#### AVAILABLE DATA:
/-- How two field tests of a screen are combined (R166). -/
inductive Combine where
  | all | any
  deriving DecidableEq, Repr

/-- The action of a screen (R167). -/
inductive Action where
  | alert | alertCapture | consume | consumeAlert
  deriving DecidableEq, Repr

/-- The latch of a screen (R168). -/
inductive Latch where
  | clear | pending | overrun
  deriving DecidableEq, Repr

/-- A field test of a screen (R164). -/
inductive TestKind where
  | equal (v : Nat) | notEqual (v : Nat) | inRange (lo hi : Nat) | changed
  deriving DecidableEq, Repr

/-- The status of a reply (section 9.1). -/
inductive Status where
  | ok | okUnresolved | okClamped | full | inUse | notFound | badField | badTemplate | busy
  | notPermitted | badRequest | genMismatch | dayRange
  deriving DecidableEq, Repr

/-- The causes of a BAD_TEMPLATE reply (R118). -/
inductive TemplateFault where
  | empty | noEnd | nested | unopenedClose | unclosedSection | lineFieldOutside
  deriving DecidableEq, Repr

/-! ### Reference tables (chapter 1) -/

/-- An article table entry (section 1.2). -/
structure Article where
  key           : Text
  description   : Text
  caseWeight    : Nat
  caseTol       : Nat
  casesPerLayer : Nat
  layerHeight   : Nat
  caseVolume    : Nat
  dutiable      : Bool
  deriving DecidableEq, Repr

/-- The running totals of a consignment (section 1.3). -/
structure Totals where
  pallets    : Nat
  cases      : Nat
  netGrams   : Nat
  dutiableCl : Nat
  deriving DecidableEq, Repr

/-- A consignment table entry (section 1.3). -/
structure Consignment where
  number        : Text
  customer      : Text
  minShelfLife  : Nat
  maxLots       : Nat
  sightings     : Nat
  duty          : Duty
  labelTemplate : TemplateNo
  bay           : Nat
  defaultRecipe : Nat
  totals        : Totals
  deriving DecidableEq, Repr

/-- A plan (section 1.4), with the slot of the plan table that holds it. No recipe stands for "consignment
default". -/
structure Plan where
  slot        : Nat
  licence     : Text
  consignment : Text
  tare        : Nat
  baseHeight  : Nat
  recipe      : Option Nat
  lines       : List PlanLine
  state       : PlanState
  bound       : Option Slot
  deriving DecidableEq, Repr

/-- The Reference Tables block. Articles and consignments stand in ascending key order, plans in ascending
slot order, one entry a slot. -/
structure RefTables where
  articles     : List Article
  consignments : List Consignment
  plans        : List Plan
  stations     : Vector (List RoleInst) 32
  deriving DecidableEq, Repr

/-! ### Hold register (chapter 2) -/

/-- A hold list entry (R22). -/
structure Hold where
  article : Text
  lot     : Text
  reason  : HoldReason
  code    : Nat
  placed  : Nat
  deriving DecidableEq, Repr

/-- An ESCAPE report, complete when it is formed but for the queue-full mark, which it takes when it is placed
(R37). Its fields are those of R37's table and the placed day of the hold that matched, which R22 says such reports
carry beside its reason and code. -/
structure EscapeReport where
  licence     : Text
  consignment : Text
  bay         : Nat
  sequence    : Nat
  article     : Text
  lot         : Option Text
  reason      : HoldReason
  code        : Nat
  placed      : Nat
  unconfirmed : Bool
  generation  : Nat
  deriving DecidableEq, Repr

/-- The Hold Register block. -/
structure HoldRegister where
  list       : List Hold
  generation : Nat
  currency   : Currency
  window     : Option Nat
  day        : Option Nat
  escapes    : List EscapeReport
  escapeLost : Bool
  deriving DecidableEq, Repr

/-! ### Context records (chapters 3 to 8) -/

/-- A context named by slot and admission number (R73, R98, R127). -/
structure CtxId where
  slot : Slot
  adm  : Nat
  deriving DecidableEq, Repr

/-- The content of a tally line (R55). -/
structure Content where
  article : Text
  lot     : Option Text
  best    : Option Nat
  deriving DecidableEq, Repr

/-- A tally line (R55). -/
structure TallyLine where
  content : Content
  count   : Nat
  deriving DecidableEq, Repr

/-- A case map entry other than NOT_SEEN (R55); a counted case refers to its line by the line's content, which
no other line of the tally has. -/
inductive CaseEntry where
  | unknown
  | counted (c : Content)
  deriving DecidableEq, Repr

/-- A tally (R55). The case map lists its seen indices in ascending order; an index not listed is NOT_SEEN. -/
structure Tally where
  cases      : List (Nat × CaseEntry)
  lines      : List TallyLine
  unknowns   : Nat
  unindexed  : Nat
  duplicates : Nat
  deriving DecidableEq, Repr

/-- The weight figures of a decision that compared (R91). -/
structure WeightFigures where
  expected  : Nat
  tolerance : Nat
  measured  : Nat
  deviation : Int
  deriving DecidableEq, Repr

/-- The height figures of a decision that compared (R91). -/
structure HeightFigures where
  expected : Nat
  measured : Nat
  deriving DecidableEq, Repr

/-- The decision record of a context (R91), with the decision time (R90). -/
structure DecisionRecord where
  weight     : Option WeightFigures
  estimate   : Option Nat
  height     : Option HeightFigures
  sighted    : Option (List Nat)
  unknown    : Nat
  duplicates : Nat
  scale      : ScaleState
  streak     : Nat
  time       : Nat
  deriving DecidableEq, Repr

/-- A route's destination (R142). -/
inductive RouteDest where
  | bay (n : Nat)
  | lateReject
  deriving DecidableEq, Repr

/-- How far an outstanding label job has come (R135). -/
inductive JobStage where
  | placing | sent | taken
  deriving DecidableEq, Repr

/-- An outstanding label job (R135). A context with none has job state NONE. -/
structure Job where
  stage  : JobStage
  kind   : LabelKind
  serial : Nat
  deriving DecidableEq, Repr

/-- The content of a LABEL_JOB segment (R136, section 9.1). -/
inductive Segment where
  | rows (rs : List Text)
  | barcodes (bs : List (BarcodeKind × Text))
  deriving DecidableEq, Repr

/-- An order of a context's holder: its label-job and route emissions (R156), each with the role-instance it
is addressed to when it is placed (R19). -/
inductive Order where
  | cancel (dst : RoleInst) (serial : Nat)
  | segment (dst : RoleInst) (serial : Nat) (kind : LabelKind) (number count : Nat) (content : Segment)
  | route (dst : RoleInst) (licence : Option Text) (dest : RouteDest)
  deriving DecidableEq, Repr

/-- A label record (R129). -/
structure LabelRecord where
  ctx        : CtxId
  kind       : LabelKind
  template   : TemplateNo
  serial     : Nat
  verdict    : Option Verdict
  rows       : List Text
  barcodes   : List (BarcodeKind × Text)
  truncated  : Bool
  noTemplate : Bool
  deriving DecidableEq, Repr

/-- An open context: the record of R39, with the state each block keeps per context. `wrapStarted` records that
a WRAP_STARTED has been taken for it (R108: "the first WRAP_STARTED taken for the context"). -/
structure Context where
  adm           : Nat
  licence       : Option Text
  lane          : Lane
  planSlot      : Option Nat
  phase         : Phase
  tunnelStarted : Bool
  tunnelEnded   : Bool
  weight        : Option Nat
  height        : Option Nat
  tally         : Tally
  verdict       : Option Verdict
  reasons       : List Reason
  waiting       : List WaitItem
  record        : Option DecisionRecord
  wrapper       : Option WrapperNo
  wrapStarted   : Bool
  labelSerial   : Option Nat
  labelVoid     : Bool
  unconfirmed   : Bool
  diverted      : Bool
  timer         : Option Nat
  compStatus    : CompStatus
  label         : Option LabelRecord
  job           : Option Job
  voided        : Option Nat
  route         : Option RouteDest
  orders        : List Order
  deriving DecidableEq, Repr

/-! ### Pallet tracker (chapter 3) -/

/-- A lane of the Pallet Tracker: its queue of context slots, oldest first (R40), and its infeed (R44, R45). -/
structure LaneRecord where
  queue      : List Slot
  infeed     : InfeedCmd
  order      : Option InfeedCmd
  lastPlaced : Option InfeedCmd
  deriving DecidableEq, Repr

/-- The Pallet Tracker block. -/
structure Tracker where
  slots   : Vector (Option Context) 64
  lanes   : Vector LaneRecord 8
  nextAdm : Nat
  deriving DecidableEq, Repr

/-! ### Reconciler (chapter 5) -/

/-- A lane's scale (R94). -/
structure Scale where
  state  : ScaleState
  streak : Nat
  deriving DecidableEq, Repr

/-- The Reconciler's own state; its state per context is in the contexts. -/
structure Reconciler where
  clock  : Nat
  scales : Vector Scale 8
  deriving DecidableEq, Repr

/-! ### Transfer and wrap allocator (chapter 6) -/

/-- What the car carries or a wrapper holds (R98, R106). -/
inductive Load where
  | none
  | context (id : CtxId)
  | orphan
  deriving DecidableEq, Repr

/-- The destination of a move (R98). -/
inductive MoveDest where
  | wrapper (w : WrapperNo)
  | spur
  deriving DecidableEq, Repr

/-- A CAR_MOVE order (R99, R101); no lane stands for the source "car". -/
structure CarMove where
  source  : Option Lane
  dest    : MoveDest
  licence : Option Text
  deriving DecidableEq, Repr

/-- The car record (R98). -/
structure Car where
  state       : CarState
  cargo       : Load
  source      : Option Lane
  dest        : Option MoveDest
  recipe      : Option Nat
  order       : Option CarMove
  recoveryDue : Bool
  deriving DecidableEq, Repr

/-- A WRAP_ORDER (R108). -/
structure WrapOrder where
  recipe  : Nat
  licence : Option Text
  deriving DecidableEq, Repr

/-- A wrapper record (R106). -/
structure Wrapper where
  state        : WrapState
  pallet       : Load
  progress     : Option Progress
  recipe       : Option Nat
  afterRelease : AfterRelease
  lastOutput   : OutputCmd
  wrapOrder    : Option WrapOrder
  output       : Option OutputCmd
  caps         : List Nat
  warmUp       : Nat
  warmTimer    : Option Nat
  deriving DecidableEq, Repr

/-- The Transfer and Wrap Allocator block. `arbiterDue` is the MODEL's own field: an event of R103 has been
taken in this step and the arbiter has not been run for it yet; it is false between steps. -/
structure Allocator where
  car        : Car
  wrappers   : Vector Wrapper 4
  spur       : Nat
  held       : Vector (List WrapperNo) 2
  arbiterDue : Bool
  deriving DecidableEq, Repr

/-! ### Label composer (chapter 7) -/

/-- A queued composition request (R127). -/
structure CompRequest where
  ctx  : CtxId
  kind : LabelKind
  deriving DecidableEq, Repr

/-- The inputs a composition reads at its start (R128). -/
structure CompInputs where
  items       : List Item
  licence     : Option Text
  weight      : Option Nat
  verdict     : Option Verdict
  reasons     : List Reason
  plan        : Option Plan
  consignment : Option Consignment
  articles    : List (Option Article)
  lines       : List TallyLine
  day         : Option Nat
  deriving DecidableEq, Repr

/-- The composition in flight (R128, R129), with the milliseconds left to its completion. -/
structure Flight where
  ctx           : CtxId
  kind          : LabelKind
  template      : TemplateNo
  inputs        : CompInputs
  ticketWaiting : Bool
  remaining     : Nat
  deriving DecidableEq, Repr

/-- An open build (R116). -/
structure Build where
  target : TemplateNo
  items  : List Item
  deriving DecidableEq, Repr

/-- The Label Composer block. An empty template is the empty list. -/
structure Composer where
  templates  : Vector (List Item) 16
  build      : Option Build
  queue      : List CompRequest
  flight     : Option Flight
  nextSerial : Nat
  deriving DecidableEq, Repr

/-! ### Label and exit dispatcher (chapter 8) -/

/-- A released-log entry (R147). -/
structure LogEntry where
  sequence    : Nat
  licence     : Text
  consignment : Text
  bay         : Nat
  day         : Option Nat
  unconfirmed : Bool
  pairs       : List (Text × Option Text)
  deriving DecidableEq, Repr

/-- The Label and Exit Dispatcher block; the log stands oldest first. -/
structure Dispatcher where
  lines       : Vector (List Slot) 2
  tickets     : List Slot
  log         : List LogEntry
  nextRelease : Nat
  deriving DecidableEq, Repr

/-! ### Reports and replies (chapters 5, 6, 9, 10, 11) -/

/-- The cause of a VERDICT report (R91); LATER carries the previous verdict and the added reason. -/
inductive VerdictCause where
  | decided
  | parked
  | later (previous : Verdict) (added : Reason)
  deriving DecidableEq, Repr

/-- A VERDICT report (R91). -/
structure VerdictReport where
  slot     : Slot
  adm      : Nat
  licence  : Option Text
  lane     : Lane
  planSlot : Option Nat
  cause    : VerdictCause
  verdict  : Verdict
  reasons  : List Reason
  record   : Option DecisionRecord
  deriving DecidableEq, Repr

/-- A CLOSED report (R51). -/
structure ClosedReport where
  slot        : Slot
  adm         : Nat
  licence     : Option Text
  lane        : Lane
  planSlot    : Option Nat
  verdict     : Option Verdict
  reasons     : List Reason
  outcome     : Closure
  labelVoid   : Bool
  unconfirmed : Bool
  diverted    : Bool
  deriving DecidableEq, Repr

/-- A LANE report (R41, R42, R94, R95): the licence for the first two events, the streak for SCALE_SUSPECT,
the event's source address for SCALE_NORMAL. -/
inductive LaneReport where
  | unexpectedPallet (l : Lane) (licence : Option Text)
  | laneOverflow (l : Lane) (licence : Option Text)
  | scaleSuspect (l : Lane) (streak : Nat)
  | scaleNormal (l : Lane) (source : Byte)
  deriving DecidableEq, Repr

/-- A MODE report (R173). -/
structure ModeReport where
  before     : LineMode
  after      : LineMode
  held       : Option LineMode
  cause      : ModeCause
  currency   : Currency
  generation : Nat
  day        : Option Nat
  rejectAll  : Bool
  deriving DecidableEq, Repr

#### INSTRUCTIONS TO FOLLOW:
Select the lines from the entries that include the word "previous".

#### YOUR SOLUTION:
/-- The cause of a VERDICT report (R91); LATER carries the previous verdict and the added reason. -/
  | later (previous : Verdict) (added : Reason)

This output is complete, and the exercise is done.